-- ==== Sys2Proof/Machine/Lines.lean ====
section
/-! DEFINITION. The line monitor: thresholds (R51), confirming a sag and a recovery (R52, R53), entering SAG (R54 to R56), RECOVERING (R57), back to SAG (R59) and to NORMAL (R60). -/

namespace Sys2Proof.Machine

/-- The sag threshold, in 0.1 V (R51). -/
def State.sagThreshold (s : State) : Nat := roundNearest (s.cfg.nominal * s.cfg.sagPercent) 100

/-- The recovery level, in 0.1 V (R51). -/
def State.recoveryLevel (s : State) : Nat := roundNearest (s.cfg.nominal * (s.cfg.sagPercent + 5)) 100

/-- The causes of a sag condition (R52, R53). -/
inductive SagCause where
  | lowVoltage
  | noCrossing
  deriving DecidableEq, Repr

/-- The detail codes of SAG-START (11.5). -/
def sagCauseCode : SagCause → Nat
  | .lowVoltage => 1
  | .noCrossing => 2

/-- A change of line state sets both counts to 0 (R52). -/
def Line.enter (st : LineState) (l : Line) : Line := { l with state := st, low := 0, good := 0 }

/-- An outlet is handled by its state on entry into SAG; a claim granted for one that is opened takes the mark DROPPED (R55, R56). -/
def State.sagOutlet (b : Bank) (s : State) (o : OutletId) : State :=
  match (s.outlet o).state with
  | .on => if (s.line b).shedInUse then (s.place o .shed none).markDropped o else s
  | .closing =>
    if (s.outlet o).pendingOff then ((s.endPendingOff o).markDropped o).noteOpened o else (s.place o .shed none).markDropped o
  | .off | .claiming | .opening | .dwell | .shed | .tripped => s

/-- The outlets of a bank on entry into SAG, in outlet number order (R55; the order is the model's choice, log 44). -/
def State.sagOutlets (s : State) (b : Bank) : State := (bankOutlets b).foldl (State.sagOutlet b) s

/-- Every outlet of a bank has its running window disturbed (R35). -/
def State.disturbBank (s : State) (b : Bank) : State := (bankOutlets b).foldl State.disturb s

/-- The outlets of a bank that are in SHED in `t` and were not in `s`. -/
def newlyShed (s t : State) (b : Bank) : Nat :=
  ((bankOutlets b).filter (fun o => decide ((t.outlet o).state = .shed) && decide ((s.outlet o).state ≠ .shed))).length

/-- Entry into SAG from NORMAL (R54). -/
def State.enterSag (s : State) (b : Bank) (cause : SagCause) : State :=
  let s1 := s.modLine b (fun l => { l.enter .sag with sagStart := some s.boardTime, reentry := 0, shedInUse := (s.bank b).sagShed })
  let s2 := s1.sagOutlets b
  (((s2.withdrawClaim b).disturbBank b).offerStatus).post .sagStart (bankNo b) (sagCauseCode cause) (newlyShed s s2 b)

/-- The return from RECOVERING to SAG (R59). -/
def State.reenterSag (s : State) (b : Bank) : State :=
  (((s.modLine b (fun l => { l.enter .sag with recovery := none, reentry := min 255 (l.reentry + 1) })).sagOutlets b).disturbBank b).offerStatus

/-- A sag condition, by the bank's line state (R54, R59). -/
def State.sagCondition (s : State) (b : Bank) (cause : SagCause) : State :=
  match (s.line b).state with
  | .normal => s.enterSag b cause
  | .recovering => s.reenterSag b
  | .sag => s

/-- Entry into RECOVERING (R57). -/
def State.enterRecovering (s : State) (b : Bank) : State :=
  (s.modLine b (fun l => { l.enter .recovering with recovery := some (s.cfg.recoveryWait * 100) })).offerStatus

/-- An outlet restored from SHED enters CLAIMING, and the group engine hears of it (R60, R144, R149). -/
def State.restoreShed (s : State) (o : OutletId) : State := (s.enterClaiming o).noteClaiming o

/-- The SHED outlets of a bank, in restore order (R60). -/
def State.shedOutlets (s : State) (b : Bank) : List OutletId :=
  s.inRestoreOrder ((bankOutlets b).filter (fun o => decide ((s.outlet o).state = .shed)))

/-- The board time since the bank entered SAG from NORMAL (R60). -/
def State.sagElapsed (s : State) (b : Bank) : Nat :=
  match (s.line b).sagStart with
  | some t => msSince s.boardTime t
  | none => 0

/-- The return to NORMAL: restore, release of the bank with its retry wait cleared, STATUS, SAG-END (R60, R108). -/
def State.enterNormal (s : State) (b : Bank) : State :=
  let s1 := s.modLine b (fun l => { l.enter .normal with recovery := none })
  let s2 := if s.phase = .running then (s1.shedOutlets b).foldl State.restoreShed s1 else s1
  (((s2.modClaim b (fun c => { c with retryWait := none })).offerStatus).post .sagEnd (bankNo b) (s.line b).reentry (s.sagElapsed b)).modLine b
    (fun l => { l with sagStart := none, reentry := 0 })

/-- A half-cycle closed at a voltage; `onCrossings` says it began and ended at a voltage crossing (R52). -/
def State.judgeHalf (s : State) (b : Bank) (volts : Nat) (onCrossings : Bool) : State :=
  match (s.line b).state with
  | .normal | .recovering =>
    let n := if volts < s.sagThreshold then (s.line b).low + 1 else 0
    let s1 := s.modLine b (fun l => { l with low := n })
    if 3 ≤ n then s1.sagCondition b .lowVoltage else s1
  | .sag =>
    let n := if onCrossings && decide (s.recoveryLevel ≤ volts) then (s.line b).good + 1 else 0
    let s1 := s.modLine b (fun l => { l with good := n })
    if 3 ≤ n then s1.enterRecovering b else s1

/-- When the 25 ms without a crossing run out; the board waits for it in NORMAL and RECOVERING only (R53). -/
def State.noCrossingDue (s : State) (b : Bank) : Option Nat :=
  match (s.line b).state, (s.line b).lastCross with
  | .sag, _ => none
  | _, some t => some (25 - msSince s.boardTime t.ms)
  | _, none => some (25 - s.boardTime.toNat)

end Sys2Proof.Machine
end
- - -
* _Exercise aim_:
Please go line by line through the records above, copying each one that holds the string "recoveryLevel".

* _Result of this task_:
def State.recoveryLevel (s : State) : Nat := roundNearest (s.cfg.nominal * (s.cfg.sagPercent + 5)) 100
    let n := if onCrossings && decide (s.recoveryLevel ≤ volts) then (s.line b).good + 1 else 0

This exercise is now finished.